[Collected data entries]
··········
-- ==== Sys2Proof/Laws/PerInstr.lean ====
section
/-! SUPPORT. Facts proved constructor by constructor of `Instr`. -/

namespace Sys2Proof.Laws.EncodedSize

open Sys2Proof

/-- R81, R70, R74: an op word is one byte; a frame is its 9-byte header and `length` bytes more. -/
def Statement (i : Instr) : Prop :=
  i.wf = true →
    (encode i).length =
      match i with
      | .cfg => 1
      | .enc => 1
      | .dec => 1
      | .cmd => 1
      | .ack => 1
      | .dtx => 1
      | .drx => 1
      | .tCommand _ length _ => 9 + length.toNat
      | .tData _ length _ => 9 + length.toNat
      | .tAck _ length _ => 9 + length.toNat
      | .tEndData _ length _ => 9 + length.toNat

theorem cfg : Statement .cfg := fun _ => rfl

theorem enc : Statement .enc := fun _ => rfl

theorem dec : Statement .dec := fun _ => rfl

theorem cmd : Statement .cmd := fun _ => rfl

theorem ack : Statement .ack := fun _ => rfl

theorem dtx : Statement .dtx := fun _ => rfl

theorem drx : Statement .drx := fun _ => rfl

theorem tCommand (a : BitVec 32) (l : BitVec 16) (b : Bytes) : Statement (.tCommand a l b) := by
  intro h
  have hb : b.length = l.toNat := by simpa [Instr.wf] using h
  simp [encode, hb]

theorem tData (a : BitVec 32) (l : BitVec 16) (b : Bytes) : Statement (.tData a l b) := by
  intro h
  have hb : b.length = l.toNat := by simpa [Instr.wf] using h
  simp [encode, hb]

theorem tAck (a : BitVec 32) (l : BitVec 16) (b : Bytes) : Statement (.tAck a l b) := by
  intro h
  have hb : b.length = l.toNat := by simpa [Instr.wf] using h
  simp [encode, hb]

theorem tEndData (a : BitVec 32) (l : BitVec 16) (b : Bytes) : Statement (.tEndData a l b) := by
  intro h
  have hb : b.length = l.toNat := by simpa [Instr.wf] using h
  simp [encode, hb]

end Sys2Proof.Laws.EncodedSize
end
··········
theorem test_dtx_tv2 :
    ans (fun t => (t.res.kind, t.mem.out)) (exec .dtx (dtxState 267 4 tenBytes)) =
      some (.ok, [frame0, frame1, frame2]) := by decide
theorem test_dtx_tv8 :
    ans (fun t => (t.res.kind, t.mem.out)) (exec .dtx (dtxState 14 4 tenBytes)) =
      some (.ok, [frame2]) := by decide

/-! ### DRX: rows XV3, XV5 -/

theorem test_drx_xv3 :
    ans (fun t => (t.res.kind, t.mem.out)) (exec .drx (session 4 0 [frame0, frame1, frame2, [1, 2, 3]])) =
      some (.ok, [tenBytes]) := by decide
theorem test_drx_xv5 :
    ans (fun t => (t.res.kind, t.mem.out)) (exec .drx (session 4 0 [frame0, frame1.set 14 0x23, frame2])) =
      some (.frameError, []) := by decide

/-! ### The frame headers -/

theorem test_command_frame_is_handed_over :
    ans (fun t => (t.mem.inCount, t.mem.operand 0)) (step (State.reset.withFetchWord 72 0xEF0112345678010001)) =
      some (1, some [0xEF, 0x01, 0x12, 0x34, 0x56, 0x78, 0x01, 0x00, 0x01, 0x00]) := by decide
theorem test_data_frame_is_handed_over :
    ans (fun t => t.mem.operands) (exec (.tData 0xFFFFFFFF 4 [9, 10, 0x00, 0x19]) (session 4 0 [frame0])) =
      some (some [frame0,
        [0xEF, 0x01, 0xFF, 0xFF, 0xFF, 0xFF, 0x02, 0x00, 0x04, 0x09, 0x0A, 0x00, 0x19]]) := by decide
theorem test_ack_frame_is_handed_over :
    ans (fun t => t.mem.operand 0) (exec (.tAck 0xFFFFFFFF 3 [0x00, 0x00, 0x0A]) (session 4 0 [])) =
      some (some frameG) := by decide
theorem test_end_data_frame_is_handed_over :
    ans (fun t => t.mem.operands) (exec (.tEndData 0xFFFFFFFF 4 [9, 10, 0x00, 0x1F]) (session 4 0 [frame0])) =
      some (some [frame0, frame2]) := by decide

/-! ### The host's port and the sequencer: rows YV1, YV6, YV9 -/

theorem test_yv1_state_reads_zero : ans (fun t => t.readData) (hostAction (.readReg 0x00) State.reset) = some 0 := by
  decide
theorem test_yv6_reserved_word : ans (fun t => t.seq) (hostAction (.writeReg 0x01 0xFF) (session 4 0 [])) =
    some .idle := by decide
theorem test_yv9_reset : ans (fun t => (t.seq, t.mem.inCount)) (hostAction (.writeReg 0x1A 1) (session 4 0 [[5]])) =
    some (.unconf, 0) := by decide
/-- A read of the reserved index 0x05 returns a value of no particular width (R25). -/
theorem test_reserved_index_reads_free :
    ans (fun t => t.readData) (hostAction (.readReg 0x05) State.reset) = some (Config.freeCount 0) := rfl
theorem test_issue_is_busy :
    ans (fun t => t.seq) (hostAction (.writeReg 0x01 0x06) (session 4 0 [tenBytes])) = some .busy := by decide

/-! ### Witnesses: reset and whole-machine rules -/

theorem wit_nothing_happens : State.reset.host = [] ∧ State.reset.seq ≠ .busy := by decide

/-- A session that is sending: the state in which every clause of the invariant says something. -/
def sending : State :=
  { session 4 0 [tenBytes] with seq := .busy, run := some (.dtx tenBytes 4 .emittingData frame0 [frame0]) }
··········
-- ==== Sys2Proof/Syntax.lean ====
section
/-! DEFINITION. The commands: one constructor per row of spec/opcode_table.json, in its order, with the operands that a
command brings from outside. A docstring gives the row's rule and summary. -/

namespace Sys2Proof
··········
* EXERCISE
Work out how many lines of the data hold the string "operands". State only that number.

* SOLUTION TO THIS TASK
3